» **DIRECTIONS FOR THIS TASK**
State the number of lines in the material below that hold "outlet", and add nothing to it.

» **EXTRACTED DATA**
@[simp] theorem pauseLine_frame (p : Part) :
    (Part.pauseLine p).Keeps p ∧ (Part.pauseLine p).loads = p.loads ∧ (Part.pauseLine p).ice = p.ice ∧
      (Part.pauseLine p).outlet = p.outlet ∧ (Part.pauseLine p).defrost = p.defrost := by
  unfold Part.pauseLine; (try dsimp only); (repeat' split) <;> simp_all

@[simp] theorem resumeLine_frame (p : Part) :
    (Part.resumeLine p).Keeps p ∧ (Part.resumeLine p).loads = p.loads ∧ (Part.resumeLine p).ice = p.ice ∧
      (Part.resumeLine p).outlet = p.outlet ∧ (Part.resumeLine p).defrost = p.defrost := by
  unfold Part.resumeLine; (try dsimp only); (repeat' split) <;> simp_all

@[simp] theorem updateHead_frame (f : Ticket → Ticket) (p : Part) :
    (Part.updateHead f p).Keeps p ∧ (Part.updateHead f p).line = p.line ∧ (Part.updateHead f p).loads = p.loads ∧
      (Part.updateHead f p).ice = p.ice ∧ (Part.updateHead f p).outlet = p.outlet ∧
      (Part.updateHead f p).defrost = p.defrost := by
  unfold Part.updateHead; (try dsimp only); (repeat' split) <;> simp_all

@[simp] theorem activateHead_frame (n : TicketNo) (p : Part) :
    (Part.activateHead n p).Keeps p ∧ (Part.activateHead n p).line = p.line ∧
      (Part.activateHead n p).loads = p.loads ∧ (Part.activateHead n p).ice = p.ice ∧
      (Part.activateHead n p).outlet = p.outlet ∧ (Part.activateHead n p).defrost = p.defrost := by
  unfold Part.activateHead; (try dsimp only); (repeat' split) <;> simp_all

@[simp] theorem grantDispense_frame (n : TicketNo) (p : Part) :
    (Part.grantDispense n p).Keeps p ∧ (Part.grantDispense n p).loads = p.loads ∧
      (Part.grantDispense n p).ice = p.ice ∧ (Part.grantDispense n p).defrost = p.defrost := by
  unfold Part.grantDispense; (try dsimp only); (repeat' split) <;> simp_all

@[simp] theorem tellEnding_frame (u : LineUser) (o : TicketOutcome) (p : Part) :
    (Part.tellEnding u o p).Keeps p ∧ (Part.tellEnding u o p).line = p.line ∧
      (Part.tellEnding u o p).loads = p.loads ∧ (Part.tellEnding u o p).ice = p.ice ∧
      (Part.tellEnding u o p).defrost = p.defrost := by
  unfold Part.tellEnding; (try dsimp only); (repeat' split) <;> simp_all

@[simp] theorem endWork_frame (r : EndingReason) (p : Part) :
    (Part.endWork r p).Keeps p ∧ (Part.endWork r p).loads = p.loads ∧ (Part.endWork r p).ice = p.ice ∧
      (Part.endWork r p).defrost = p.defrost := by
  unfold Part.endWork; (try dsimp only); (repeat' split) <;> simp_all

@[simp] theorem suspendFill_frame (n : TicketNo) (p : Part) :
    (Part.suspendFill n p).Keeps p ∧ (Part.suspendFill n p).loads = p.loads ∧ (Part.suspendFill n p).ice = p.ice ∧
      (Part.suspendFill n p).outlet = p.outlet ∧ (Part.suspendFill n p).defrost = p.defrost := by
  unfold Part.suspendFill; (try dsimp only); (repeat' split) <;> simp_all

@[simp] theorem resumeFill_frame (w : Work) (p : Part) :
    (Part.resumeFill w p).Keeps p ∧ (Part.resumeFill w p).loads = p.loads ∧ (Part.resumeFill w p).ice = p.ice ∧
      (Part.resumeFill w p).defrost = p.defrost := by
  unfold Part.resumeFill; (try dsimp only); (repeat' split) <;> simp_all

@[simp] theorem judgeFill_frame (p : Part) :
    (Part.judgeFill p).Keeps p := by
  unfold Part.judgeFill; (try dsimp only); (repeat' split) <;> simp_all

@[simp] theorem giveLine_frame (p : Part) :
    (Part.giveLine p).Keeps p := by
  unfold Part.giveLine; (try dsimp only); (repeat' split) <;> simp_all

@[simp] theorem writeAmounts_frame (w : Work) (p : Part) :
    (Part.writeAmounts w p).Keeps p ∧ (Part.writeAmounts w p).line = p.line ∧
      (Part.writeAmounts w p).loads = p.loads ∧ (Part.writeAmounts w p).ice = p.ice ∧
      (Part.writeAmounts w p).outlet = p.outlet ∧ (Part.writeAmounts w p).defrost = p.defrost := by
  unfold Part.writeAmounts; (try dsimp only); (repeat' split) <;> simp_all

@[simp] theorem compareOpenLimit_frame (p : Part) :
    (Part.compareOpenLimit p).Keeps p ∧ (Part.compareOpenLimit p).loads = p.loads ∧
      (Part.compareOpenLimit p).ice = p.ice ∧ (Part.compareOpenLimit p).defrost = p.defrost := by
  unfold Part.compareOpenLimit; (try dsimp only); (repeat' split) <;> simp_all

@[simp] theorem compareNoFlow_frame (p : Part) :
    (Part.compareNoFlow p).Keeps p ∧ (Part.compareNoFlow p).loads = p.loads ∧ (Part.compareNoFlow p).ice = p.ice ∧
      (Part.compareNoFlow p).defrost = p.defrost := by
  unfold Part.compareNoFlow; (try dsimp only); (repeat' split) <;> simp_all

@[simp] theorem judgeFilter_frame (p : Part) :
    (Part.judgeFilter p).Keeps p ∧ (Part.judgeFilter p).loads = p.loads ∧ (Part.judgeFilter p).ice = p.ice ∧
      (Part.judgeFilter p).outlet = p.outlet ∧ (Part.judgeFilter p).defrost = p.defrost := by
  unfold Part.judgeFilter; (try dsimp only); (repeat' split) <;> simp_all

@[simp] theorem filterPulse_frame (p : Part) :
    (Part.filterPulse p).Keeps p ∧ (Part.filterPulse p).loads = p.loads ∧ (Part.filterPulse p).ice = p.ice ∧
      (Part.filterPulse p).outlet = p.outlet ∧ (Part.filterPulse p).defrost = p.defrost := by
  unfold Part.filterPulse; (try dsimp only); (repeat' split) <;> simp_all

@[simp] theorem filterSecond_frame (p : Part) :
    (Part.filterSecond p).Keeps p ∧ (Part.filterSecond p).loads = p.loads ∧ (Part.filterSecond p).ice = p.ice ∧
      (Part.filterSecond p).outlet = p.outlet ∧ (Part.filterSecond p).defrost = p.defrost := by
  unfold Part.filterSecond; (try dsimp only); (repeat' split) <;> simp_all

@[simp] theorem setLeakLatch_frame (p : Part) :
    (Part.setLeakLatch p).Keeps p ∧ (Part.setLeakLatch p).loads = p.loads ∧ (Part.setLeakLatch p).ice = p.ice ∧
      (Part.setLeakLatch p).outlet = p.outlet ∧ (Part.setLeakLatch p).defrost = p.defrost := by
  unfold Part.setLeakLatch; (try dsimp only); (repeat' split) <;> simp_all

@[simp] theorem leakPulse_frame (p : Part) :
    (Part.leakPulse p).Keeps p ∧ (Part.leakPulse p).loads = p.loads ∧ (Part.leakPulse p).ice = p.ice ∧
      (Part.leakPulse p).outlet = p.outlet ∧ (Part.leakPulse p).defrost = p.defrost := by
  unfold Part.leakPulse; (try dsimp only); (repeat' split) <;> simp_all

@[simp] theorem checkTarget_frame (p : Part) :
    (Part.checkTarget p).Keeps p ∧ (Part.checkTarget p).loads = p.loads ∧ (Part.checkTarget p).ice = p.ice ∧
      (Part.checkTarget p).defrost = p.defrost := by
  unfold Part.checkTarget; (try dsimp only); (repeat' split) <;> simp_all

@[simp] theorem creditPulse_frame (p : Part) :
    (Part.creditPulse p).Keeps p ∧ (Part.creditPulse p).loads = p.loads ∧ (Part.creditPulse p).ice = p.ice ∧
      (Part.creditPulse p).defrost = p.defrost := by
  unfold Part.creditPulse; (try dsimp only); (repeat' split) <;> simp_all

@[simp] theorem endDryRetry_frame (p : Part) :
    (Part.endDryRetry p).Keeps p := by
  unfold Part.endDryRetry; (try dsimp only); (repeat' split) <;> simp_all

@[simp] theorem clearLeakLatch_frame (p : Part) :
    (Part.clearLeakLatch p).Keeps p := by
  unfold Part.clearLeakLatch; (try dsimp only); (repeat' split) <;> simp_all

@[simp] theorem setStock_frame (n : Nat) (p : Part) :
    (Part.setStock n p).Keeps p ∧ (Part.setStock n p).line = p.line ∧ (Part.setStock n p).loads = p.loads ∧
      (Part.setStock n p).outlet = p.outlet ∧ (Part.setStock n p).defrost = p.defrost := by
  unfold Part.setStock; (try dsimp only); (repeat' split) <;> simp_all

» **ANSWER SPACE**
12